→ TRY IT: What is the number of lines in the data that hold the string "true"? Reply with that number only.

→ Stored items:
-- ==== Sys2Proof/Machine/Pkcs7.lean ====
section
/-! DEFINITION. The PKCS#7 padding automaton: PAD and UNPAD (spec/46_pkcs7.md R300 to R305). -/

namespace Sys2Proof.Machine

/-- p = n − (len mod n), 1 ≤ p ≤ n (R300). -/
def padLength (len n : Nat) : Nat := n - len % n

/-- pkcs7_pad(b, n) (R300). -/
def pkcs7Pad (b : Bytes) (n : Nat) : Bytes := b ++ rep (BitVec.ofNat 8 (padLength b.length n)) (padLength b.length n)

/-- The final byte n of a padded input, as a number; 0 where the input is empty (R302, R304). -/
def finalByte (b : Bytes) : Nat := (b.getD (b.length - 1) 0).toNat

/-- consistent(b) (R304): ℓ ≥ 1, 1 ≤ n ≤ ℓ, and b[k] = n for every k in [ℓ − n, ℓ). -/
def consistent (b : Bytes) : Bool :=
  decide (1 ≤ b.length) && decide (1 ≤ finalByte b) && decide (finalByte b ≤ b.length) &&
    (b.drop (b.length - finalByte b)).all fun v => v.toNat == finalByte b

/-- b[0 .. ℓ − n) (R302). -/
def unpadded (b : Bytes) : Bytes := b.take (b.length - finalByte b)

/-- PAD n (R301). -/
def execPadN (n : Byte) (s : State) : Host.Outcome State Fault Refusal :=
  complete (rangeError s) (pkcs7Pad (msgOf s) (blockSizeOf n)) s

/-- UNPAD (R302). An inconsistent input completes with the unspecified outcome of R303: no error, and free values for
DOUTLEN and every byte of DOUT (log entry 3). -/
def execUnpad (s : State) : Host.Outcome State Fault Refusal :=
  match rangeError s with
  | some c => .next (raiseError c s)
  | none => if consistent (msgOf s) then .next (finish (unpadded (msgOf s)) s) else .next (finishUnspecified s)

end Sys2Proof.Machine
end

==

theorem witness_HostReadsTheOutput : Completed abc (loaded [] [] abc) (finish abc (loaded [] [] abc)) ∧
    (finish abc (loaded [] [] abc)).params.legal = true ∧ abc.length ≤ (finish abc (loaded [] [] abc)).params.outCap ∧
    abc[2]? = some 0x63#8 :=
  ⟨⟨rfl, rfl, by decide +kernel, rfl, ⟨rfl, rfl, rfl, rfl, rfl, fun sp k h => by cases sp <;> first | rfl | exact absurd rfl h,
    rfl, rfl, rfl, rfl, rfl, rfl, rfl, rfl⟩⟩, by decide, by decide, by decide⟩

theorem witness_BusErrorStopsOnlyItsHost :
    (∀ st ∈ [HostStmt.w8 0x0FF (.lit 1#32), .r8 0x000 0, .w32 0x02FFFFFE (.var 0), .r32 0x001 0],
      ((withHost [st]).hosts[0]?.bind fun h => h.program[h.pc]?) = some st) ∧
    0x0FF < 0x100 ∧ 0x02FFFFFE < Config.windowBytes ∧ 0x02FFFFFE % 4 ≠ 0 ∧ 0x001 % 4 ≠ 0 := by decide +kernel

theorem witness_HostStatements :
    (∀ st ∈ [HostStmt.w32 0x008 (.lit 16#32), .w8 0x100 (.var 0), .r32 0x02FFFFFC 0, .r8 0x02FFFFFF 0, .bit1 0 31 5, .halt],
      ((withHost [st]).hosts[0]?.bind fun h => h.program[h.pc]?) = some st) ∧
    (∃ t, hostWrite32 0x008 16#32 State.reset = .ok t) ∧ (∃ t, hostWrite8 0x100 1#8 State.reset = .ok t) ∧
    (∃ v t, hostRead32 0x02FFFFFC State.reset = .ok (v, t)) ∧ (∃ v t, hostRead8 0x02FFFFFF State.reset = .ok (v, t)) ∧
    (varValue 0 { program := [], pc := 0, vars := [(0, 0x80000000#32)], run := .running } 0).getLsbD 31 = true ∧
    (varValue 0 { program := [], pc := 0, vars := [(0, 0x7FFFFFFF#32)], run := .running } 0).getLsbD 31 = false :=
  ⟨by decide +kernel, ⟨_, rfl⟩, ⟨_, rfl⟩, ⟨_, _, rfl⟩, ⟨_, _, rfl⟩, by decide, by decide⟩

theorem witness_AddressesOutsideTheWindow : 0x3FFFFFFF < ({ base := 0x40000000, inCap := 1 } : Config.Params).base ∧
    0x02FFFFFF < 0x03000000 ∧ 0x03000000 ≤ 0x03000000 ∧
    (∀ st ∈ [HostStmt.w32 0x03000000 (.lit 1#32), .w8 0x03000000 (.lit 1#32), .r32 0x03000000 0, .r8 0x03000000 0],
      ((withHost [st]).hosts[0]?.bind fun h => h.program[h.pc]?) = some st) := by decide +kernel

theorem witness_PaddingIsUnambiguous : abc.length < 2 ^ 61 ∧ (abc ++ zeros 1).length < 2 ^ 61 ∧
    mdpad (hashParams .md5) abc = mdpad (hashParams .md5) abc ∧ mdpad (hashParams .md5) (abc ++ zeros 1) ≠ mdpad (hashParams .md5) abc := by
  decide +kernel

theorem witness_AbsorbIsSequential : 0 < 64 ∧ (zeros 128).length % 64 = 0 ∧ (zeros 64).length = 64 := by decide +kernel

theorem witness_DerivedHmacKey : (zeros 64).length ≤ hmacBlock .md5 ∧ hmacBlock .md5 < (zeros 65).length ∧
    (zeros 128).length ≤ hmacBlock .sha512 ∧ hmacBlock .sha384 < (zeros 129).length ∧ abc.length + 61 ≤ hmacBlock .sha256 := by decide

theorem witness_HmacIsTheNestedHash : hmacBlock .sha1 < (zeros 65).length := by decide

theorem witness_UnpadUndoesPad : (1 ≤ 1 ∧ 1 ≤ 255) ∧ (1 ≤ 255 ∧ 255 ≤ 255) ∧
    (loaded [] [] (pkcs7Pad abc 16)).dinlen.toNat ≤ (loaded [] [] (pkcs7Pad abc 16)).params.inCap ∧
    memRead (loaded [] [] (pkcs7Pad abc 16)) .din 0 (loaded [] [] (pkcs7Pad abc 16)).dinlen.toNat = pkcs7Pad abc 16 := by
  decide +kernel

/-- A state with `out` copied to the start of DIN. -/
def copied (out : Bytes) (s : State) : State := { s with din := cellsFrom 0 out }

→ TASK SOLUTION: 2